Why? They are going to destroy the human race!!! Yes! Save yourselves from these meni!

also...

1. Anyone who is "in yer face"; or who has "attitude"; or is loud and aggressive.

2. Anyone who adopts anything remotely "street" as either a fashion statement or lifestyle.

3. Anyone who, when in a foreign or host country, speaks their native language loudly and aggressively on public transport or in the street… If you come to Spain to live, learn Spanish, you ignorami! Oh, and have some respect for the indigenous minorities if there are any left that you haven't killed yet...

4. Anyone who has a tattoo who is not a sailor...any sailor who has a tattoo that is not a ‘Crown & Anchor'... any tattoo that does not have a suitable sailor responsible for it.

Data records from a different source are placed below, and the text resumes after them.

-- ==== Sys2Proof/Laws/PerInstr.lean ====
section
/-! SUPPORT. Families of lemmas with one lemma for each instruction: the tokens of an encoded line, and what the
decoder reads from the tokens of an instruction. -/

namespace Sys2Proof.Laws

/-- A mnemonic, two tokens and the comma between them, written on a line, are read back. -/
theorem tokens_of_dual (m d s : Token) (hm : IsToken m) (hd : Token.wf d = true) (hs : Token.wf s = true) :
    tokens (joinTokens [m, d, comma, s]) = [m, d, comma, s] := by
  apply tokens_joinTokens
  simp only [List.mem_cons, List.not_mem_nil, or_false]
  rintro t (rfl | rfl | rfl | rfl)
  · exact hm
  · exact isToken_of_wf _ hd
  · exact isToken_comma
  · exact isToken_of_wf _ hs

/-- A mnemonic and a token, written on a line, are read back. -/
theorem tokens_of_single (m d : Token) (hm : IsToken m) (hd : Token.wf d = true) :
    tokens (joinTokens [m, d]) = [m, d] := by
  apply tokens_joinTokens
  simp only [List.mem_cons, List.not_mem_nil, or_false]
  rintro t (rfl | rfl)
  · exact hm
  · exact isToken_of_wf _ hd

/-- The tokens of the line of a well-formed instruction are its instruction tokens (R72, R76). -/
def EncodeTokens.Statement (i : Instr) : Prop :=
  Instr.wf i = true → tokens (encode i) = encodeTokens i

theorem EncodeTokens.mov (d s : Token) : EncodeTokens.Statement (.mov d s) := by
  intro h
  obtain ⟨hd, hs⟩ := (Bool.and_eq_true _ _).mp h
  exact tokens_of_dual ['M', 'O', 'V'] d s (isToken_of_wf _ (by decide)) hd hs

theorem EncodeTokens.add (d s : Token) : EncodeTokens.Statement (.add d s) := by
  intro h
  obtain ⟨hd, hs⟩ := (Bool.and_eq_true _ _).mp h
  exact tokens_of_dual ['A', 'D', 'D'] d s (isToken_of_wf _ (by decide)) hd hs

theorem EncodeTokens.sub (d s : Token) : EncodeTokens.Statement (.sub d s) := by
  intro h
  obtain ⟨hd, hs⟩ := (Bool.and_eq_true _ _).mp h
  exact tokens_of_dual ['S', 'U', 'B'] d s (isToken_of_wf _ (by decide)) hd hs

theorem EncodeTokens.mul (d s : Token) : EncodeTokens.Statement (.mul d s) := by
  intro h
  obtain ⟨hd, hs⟩ := (Bool.and_eq_true _ _).mp h
  exact tokens_of_dual ['M', 'U', 'L'] d s (isToken_of_wf _ (by decide)) hd hs

theorem EncodeTokens.div (d s : Token) : EncodeTokens.Statement (.div d s) := by
  intro h
  obtain ⟨hd, hs⟩ := (Bool.and_eq_true _ _).mp h
  exact tokens_of_dual ['D', 'I', 'V'] d s (isToken_of_wf _ (by decide)) hd hs

theorem EncodeTokens.and (d s : Token) : EncodeTokens.Statement (.and d s) := by
  intro h
  obtain ⟨hd, hs⟩ := (Bool.and_eq_true _ _).mp h
  exact tokens_of_dual ['A', 'N', 'D'] d s (isToken_of_wf _ (by decide)) hd hs

theorem EncodeTokens.or (d s : Token) : EncodeTokens.Statement (.or d s) := by
  intro h
  obtain ⟨hd, hs⟩ := (Bool.and_eq_true _ _).mp h
  exact tokens_of_dual ['O', 'R'] d s (isToken_of_wf _ (by decide)) hd hs

theorem EncodeTokens.not (d : Token) : EncodeTokens.Statement (.not d) :=
  fun h => tokens_of_single ['N', 'O', 'T'] d (isToken_of_wf _ (by decide)) h

theorem EncodeTokens.cmp (d s : Token) : EncodeTokens.Statement (.cmp d s) := by
  intro h
  obtain ⟨hd, hs⟩ := (Bool.and_eq_true _ _).mp h
  exact tokens_of_dual ['C', 'M', 'P'] d s (isToken_of_wf _ (by decide)) hd hs

theorem EncodeTokens.jmp (d : Token) : EncodeTokens.Statement (.jmp d) :=
  fun h => tokens_of_single ['J', 'M', 'P'] d (isToken_of_wf _ (by decide)) h

theorem EncodeTokens.jg (d : Token) : EncodeTokens.Statement (.jg d) :=
  fun h => tokens_of_single ['J', 'G'] d (isToken_of_wf _ (by decide)) h

theorem EncodeTokens.jl (d : Token) : EncodeTokens.Statement (.jl d) :=
  fun h => tokens_of_single ['J', 'L'] d (isToken_of_wf _ (by decide)) h

theorem EncodeTokens.je (d : Token) : EncodeTokens.Statement (.je d) :=
  fun h => tokens_of_single ['J', 'E'] d (isToken_of_wf _ (by decide)) h

/-- The decoder reads the instruction from its tokens, whatever the operand tokens are (R77). -/
def DecodeTokens.Statement (i : Instr) : Prop :=
  decodeTokens (encodeTokens i) = .ok i

theorem DecodeTokens.mov (d s : Token) : DecodeTokens.Statement (.mov d s) := rfl

theorem DecodeTokens.add (d s : Token) : DecodeTokens.Statement (.add d s) := rfl

theorem DecodeTokens.sub (d s : Token) : DecodeTokens.Statement (.sub d s) := rfl

theorem DecodeTokens.mul (d s : Token) : DecodeTokens.Statement (.mul d s) := rfl

theorem DecodeTokens.div (d s : Token) : DecodeTokens.Statement (.div d s) := rfl

theorem DecodeTokens.and (d s : Token) : DecodeTokens.Statement (.and d s) := rfl

theorem DecodeTokens.or (d s : Token) : DecodeTokens.Statement (.or d s) := rfl

theorem DecodeTokens.not (d : Token) : DecodeTokens.Statement (.not d) := rfl

theorem DecodeTokens.cmp (d s : Token) : DecodeTokens.Statement (.cmp d s) := rfl

theorem DecodeTokens.jmp (d : Token) : DecodeTokens.Statement (.jmp d) := rfl

theorem DecodeTokens.jg (d : Token) : DecodeTokens.Statement (.jg d) := rfl

theorem DecodeTokens.jl (d : Token) : DecodeTokens.Statement (.jl d) := rfl

theorem DecodeTokens.je (d : Token) : DecodeTokens.Statement (.je d) := rfl

end Sys2Proof.Laws
end

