-- ==== Sys2Proof/Tests/Slice0.lean ====
section
/-! SUPPORT. Tests of the model: ill-formed terms, one decoded line for each instruction, one or two single steps for
each instruction with the results spec/95_test_vectors.md states, the host's operations, and for each statement with
hypotheses a witness that meets them. -/

namespace Sys2Proof.Tests

open Sys2Proof.Machine

/-! ### Helpers -/

/-- The default context of 95_test_vectors.md: the line under test in cell 0 of five. -/
def ctx (line : String) : State :=
  load (some [line.toList, [], [], [], []]) State.reset

/-- A program loaded into a constructed machine with the given LABEL_MODE. -/
def prog (mode : LabelMode) (lines : List String) : State :=
  load (some (lines.map String.toList)) (State.construct { Config.standard with labelMode := mode })

/-- The state after one step; the state itself if the step does not answer one. -/
def after (s : State) : State :=
  match step s with
  | .next t => t
  | .fault _ => s
  | .refused _ => s

/-- Five lines used by the witnesses: a labelled line, a jump to it, a label alone, an instruction and a line that
does not decode. Cell 10 holds 5, AYB 7, BEN -2147483648 and CR `cr`. -/
def demoIn (mode : LabelMode) (cr : Int) : State :=
  ((((prog mode ["top: ADD [10] , AYB", "JMP top", "end:", "NOT BEN", "HALT"]).setCell 10 (.data 5)).setReg
    .ayb 7).setReg .ben (wrap32 (-2147483648))).setReg .cr (wrap32 cr)

/-- The witnesses' state in STATIC, after a comparison that found less. -/
def demo : State := demoIn .static (-1)

/-! ### Well-formedness: an ill-formed term for each check -/

theorem test_wf_refuses_empty : Instr.wf (.mov [] ['1']) = false := by decide
theorem test_wf_refuses_space : Instr.wf (.add ['A', ' '] ['1']) = false := by decide
theorem test_wf_refuses_tab_in_source : Instr.wf (.sub ['A'] ['\t']) = false := by decide
theorem test_wf_refuses_non_ascii : Instr.wf (.jmp ['é']) = false := by decide
theorem test_wf_accepts : Instr.wf (.mov "BEN".toList "24".toList) = true := by decide
theorem test_operand_wf_refuses_above : Operand.wf (.mem 100) = false := by decide
theorem test_operand_wf_refuses_below : Operand.wf (.mem (-10)) = false := by decide
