-- ==== Sys2Proof/Config.lean ====
section
/-! DEFINITION. The parameters of R7, each under a name of its own: those the source itself fixes (`MEM_SIZE`, the
register count and widths, the generator's width and shifts), the widths of `SP` and `PC` that the spec decides (D8),
and the shape of the layout that the source names without values. The decided values of the layout, the switches and
the seed (R7; D1 to D4, D9, D10, D16) stand in Machine/Parameters.lean. -/

namespace Sys2Proof

/-- `NUM_V`, the number of general registers (R7, R20). -/
abbrev Config.numV : Nat := 16

/-- The width of a general register (R7, R20). -/
abbrev Config.widthV : Nat := 8

/-- The width of `I` (R7, R24). -/
abbrev Config.widthI : Nat := 16

/-- The width of `PC`, the spec's decision (R7, R26, D8). Log entry 16. -/
abbrev Config.widthPc : Nat := 16

/-- The width of `SP`, the spec's decision (R7, R25, D8). Log entry 16. -/
abbrev Config.widthSp : Nat := 16

/-- The width of `rng_seed` (R7, R29). -/
abbrev Config.widthSeed : Nat := 64

/-- `MEM_SIZE`, 4096 bytes (R7, R28). -/
def Config.memSize : Nat := 4096

/-- The first left shift of the generator (R7, R152). -/
def Config.rngShiftA : Nat := 13

/-- The right shift of the generator (R7, R152). -/
def Config.rngShiftB : Nat := 7

/-- The second left shift of the generator (R7, R152). -/
def Config.rngShiftC : Nat := 17

/-- The layout parameters of R7. `stackEnd` is one past the stack's highest byte: the empty-stack `SP`. -/
structure Layout where
  programStart : Nat
  stackStart   : Nat
  stackEnd     : Nat
  fbStart      : Nat
  screenW      : Nat
  screenH      : Nat
  bytesPerRow  : Nat
  deriving DecidableEq, Repr

/-- `FB_SIZE` (R7). -/
def Layout.fbSize (l : Layout) : Nat := l.screenH * l.bytesPerRow

/-- The four regions of R50. -/
inductive Region where
  | reserved
  | program
  | stack
  | framebuffer
  deriving DecidableEq, Repr

end Sys2Proof
end

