-- ==== Sys2Proof/Machine/Control.lean ====
section
/-! DEFINITION. Program-counter control (40_engine_and_pc_control.md): jump and halt, call and return, skips. `s.pc`
is the fetch address `pc` of the instruction (R11). -/

namespace Sys2Proof.Machine

/-- `1NNN`: jump; a jump to its own address halts (R108, R109). -/
def execJp (nnn : Addr12) (s : State) : Result :=
  if zextPc nnn = s.pc then .next s.halt else .next (s.setPc (zextPc nnn))

/-- `2NNN`: push `pc + 2` and jump, or `StackOverflow` when `SP - 2 < STACK_START` (R110 to R112). The byte addresses
`SP - 2` and `SP - 1` are checked as every address is (R58); with `SP <= STACK_END` (R25) they exist. -/
def execCall (nnn : Addr12) (s : State) : Result :=
  if s.sp.toNat < layout.stackStart + 2 then .next (s.raise (.stackOverflow s.pc s.sp))
  else .next (s.checked (s.sp.toNat - 2) 2 ((s.push (s.pc + 2)).setPc (zextPc nnn)))

/-- `00EE`: pop the return address, or `StackUnderflow` when `SP + 2 > STACK_END` (R113 to R115). -/
def execRet (s : State) : Result :=
  if layout.stackEnd < s.sp.toNat + 2 then .next (s.raise (.stackUnderflow s.pc s.sp))
  else .next ((s.setPc s.top).setSp (s.sp + 2))

/-- `3XNN` (R116). -/
def execSeByte (x : Reg) (nn : Byte) (s : State) : Result := .next (s.skipIf (s.readV x == nn))

/-- `4XNN` (R117). -/
def execSneByte (x : Reg) (nn : Byte) (s : State) : Result := .next (s.skipIf (s.readV x != nn))

/-- `5XY0` (R118). -/
def execSeReg (x y : Reg) (s : State) : Result := .next (s.skipIf (s.readV x == s.readV y))

end Sys2Proof.Machine
end

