-- ==== Sys2Proof/Machine/LoadStore.lean ====
section
/-! DEFINITION. The address register and bulk load-store (42_load_store.md). -/

namespace Sys2Proof.Machine

/-- `ANNN` (R180). -/
def execLdI (nnn : Addr12) (s : State) : Result := .next (s.setI (zextI nnn)).advance

/-- `FX1E`, no flag (R181). -/
def execAddI (x : Reg) (s : State) : Result := .next (s.setI (sumI s.i (s.readV x))).advance

/-- `MemWrite(I + j, 1, V[j])` (R182). -/
def State.storeReg (j : Nat) (s : State) : State := s.memWrite (s.base + j) (s.readV (bulkReg j))

/-- `V[j] <- MemRead(I + j, 1)` (R183). -/
def State.loadReg (j : Nat) (s : State) : State := s.writeV (bulkReg j) (s.memRead (s.base + j))

/-- Store `V[0]`..`V[k-1]` from `I` on, in that order (R182). -/
def State.storeRegs (s : State) (k : Nat) : State := forUpTo State.storeReg k s

/-- Load `V[0]`..`V[k-1]` from `I` on, in that order (R183). -/
def State.loadRegs (s : State) (k : Nat) : State := forUpTo State.loadReg k s

/-- `FX55`: store `V[0]`..`V[x]`; `I` is unchanged (R182, R184). -/
def execStoreRegs (x : Reg) (s : State) : Result :=
  .next (s.checked s.base (x.val + 1) (s.storeRegs (x.val + 1)).advance)

/-- `FX65`: load `V[0]`..`V[x]`; `I` is unchanged (R183, R184). -/
def execLoadRegs (x : Reg) (s : State) : Result :=
  .next (s.checked s.base (x.val + 1) (s.loadRegs (x.val + 1)).advance)

end Sys2Proof.Machine
end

5. Anyone who doesn't believe that we are all created equal, anyone who will not "love thy neighbour…", anyone who believes that they and only they are "the chosen few", anyone who knocks on your door to "save you…" (except firemen)

Of course, I could go on..

Fx

I'm not really sure why tobacco hasn't been banned yet.

Quote: Simon Stratton @ July 31 2008, 10:00 AM BST

I'm not really sure why tobacco hasn't been banned yet.

Makes to much money.

Makes too much money for the wrong people and gets spent in the wrong way?

The best ban would be if the idiots who smoke would just stop buying the excrement.

Can I put "Misuse of the concept of Room 101" in Room 101?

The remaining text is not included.